State, as a single number, how many lines in the data below contain "lean".

┄┄┄┄┄┄┄┄┄┄┄┄┄┄┄┄┄┄┄┄

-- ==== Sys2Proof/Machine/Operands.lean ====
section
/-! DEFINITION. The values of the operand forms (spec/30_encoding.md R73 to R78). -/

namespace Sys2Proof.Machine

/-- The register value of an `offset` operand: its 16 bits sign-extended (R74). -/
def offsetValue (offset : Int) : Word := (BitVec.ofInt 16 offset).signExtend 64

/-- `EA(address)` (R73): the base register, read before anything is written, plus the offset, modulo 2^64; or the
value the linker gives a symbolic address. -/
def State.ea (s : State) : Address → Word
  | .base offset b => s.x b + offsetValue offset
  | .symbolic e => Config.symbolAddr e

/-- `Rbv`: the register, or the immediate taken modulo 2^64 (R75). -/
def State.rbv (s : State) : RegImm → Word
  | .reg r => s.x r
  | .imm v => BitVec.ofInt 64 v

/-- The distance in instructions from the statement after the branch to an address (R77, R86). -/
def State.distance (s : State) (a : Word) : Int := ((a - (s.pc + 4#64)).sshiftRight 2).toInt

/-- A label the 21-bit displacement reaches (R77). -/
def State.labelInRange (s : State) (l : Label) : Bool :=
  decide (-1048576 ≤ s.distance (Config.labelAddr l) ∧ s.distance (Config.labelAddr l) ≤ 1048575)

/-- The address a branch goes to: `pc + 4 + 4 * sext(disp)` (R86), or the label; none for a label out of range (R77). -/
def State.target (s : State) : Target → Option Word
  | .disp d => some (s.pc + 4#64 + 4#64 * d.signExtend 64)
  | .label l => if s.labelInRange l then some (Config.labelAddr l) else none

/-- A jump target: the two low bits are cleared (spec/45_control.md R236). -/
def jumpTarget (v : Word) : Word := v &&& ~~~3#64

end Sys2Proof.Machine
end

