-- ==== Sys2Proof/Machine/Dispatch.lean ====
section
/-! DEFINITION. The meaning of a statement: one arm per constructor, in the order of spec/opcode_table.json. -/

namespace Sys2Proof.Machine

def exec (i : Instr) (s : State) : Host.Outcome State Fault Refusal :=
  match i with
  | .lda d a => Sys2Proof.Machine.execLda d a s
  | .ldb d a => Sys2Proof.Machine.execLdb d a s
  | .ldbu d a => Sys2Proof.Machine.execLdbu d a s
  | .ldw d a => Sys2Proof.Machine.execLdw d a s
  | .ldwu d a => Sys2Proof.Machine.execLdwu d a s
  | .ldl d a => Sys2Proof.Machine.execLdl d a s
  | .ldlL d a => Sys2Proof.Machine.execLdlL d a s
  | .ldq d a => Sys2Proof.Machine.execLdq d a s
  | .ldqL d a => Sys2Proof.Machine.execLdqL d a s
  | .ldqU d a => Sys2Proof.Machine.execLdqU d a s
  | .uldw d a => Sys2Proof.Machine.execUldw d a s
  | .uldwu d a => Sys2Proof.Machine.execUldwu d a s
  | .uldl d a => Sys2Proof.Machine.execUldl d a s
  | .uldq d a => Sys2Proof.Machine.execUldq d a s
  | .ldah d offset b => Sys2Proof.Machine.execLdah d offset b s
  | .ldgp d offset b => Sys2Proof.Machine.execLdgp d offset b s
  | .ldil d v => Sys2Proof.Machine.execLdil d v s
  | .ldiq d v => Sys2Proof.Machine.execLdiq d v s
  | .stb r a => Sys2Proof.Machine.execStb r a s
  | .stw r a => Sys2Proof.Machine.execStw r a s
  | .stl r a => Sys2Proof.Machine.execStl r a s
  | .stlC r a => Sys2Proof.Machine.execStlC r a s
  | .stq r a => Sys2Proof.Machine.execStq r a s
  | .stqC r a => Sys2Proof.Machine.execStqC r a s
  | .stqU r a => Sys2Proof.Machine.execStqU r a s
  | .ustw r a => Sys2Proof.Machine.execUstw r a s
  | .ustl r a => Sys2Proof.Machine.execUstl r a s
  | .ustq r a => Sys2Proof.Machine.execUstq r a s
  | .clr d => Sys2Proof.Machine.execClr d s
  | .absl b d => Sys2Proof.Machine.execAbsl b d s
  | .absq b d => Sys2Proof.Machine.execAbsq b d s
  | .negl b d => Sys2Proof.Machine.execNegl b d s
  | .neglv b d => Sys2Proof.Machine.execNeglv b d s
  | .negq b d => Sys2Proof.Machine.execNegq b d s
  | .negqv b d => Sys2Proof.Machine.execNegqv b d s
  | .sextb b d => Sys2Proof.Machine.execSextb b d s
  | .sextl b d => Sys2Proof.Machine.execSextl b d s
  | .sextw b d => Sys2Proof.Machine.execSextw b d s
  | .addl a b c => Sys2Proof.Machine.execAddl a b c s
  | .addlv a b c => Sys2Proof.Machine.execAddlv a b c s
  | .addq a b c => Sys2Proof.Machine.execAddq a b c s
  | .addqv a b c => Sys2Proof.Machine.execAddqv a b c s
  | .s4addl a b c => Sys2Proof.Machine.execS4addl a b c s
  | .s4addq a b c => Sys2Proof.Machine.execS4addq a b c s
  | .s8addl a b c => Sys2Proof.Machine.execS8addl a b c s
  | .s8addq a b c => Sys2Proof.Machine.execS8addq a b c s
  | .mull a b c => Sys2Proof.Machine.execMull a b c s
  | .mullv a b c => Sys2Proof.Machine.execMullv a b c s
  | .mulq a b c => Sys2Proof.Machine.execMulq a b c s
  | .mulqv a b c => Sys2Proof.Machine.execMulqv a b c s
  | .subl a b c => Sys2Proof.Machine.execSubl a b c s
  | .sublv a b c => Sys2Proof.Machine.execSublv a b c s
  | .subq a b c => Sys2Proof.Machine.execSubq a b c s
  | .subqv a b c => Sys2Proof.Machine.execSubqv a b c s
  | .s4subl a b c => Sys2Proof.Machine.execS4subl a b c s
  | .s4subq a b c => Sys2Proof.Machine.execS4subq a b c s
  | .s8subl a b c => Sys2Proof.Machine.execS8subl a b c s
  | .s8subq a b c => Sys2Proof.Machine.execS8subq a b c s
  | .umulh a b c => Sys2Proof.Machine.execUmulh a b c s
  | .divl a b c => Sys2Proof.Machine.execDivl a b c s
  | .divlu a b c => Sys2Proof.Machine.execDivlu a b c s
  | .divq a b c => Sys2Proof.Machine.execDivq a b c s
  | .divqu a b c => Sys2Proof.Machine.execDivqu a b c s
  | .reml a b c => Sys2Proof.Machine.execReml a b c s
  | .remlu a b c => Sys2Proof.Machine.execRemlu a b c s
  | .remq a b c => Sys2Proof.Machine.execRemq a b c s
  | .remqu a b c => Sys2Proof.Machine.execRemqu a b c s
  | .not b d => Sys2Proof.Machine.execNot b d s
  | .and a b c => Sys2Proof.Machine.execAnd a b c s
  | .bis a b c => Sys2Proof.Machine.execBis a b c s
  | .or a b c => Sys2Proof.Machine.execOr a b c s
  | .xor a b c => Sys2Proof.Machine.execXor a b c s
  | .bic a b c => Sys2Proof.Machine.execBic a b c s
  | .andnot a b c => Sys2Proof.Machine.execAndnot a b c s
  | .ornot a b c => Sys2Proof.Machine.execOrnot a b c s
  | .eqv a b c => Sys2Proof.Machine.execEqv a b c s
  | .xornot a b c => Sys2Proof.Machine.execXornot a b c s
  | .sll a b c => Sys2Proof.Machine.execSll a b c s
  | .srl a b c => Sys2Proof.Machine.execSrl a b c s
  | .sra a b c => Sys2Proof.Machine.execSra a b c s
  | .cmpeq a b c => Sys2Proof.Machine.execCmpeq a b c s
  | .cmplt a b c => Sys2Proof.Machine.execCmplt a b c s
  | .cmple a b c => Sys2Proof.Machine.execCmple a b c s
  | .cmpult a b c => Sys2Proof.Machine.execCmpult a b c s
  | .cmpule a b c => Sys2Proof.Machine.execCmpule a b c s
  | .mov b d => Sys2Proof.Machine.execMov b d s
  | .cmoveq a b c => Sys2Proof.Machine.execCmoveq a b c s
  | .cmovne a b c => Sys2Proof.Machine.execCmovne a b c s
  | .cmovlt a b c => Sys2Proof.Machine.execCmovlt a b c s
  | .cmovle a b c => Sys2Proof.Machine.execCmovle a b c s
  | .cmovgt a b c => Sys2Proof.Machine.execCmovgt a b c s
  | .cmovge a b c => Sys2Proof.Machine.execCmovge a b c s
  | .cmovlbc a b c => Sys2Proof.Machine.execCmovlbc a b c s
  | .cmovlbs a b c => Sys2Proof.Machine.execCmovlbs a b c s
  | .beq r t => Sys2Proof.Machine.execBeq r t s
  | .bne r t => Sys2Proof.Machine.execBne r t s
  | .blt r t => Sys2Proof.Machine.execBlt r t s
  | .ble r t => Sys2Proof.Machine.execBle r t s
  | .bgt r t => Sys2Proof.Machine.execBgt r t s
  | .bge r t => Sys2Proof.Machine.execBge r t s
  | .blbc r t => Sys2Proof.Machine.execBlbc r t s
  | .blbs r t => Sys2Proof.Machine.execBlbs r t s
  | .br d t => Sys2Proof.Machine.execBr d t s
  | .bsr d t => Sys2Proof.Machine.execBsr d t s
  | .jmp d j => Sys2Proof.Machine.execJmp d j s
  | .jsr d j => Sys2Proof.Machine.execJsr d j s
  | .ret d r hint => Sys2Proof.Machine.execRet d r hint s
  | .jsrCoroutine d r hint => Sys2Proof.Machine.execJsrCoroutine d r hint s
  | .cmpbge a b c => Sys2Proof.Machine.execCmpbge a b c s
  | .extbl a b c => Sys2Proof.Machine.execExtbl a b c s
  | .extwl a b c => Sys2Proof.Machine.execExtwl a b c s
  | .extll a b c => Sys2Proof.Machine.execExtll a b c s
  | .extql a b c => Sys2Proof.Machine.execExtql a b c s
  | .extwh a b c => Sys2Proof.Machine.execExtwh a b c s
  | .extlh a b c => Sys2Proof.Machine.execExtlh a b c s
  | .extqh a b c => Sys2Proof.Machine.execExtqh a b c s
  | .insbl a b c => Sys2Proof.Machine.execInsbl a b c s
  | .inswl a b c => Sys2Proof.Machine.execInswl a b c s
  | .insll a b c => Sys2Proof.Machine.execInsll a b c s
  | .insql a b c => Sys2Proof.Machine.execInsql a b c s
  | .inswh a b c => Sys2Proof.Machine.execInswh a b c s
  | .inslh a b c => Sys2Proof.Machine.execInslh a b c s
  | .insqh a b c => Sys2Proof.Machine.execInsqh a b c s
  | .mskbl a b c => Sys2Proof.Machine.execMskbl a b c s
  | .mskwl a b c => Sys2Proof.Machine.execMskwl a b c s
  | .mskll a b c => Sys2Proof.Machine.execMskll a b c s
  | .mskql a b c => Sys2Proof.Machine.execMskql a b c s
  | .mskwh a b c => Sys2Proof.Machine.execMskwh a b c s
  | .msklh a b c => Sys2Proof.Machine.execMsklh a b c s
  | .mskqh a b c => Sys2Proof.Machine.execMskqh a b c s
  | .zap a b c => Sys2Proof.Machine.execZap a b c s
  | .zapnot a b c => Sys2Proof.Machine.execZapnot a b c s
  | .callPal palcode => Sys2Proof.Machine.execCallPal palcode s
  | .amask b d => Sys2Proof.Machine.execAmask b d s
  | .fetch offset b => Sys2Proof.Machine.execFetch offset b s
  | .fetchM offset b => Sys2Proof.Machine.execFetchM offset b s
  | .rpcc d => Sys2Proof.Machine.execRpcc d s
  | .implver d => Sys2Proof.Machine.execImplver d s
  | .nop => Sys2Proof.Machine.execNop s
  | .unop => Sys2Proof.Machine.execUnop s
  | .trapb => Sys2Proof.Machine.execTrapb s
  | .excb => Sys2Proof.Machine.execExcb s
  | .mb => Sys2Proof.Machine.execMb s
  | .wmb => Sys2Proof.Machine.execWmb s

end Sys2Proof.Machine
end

┄┄┄┄┄┄┄┄┄┄┄┄┄┄┄┄┄┄┄┄

SOLUTION TO THE EXERCISE. 2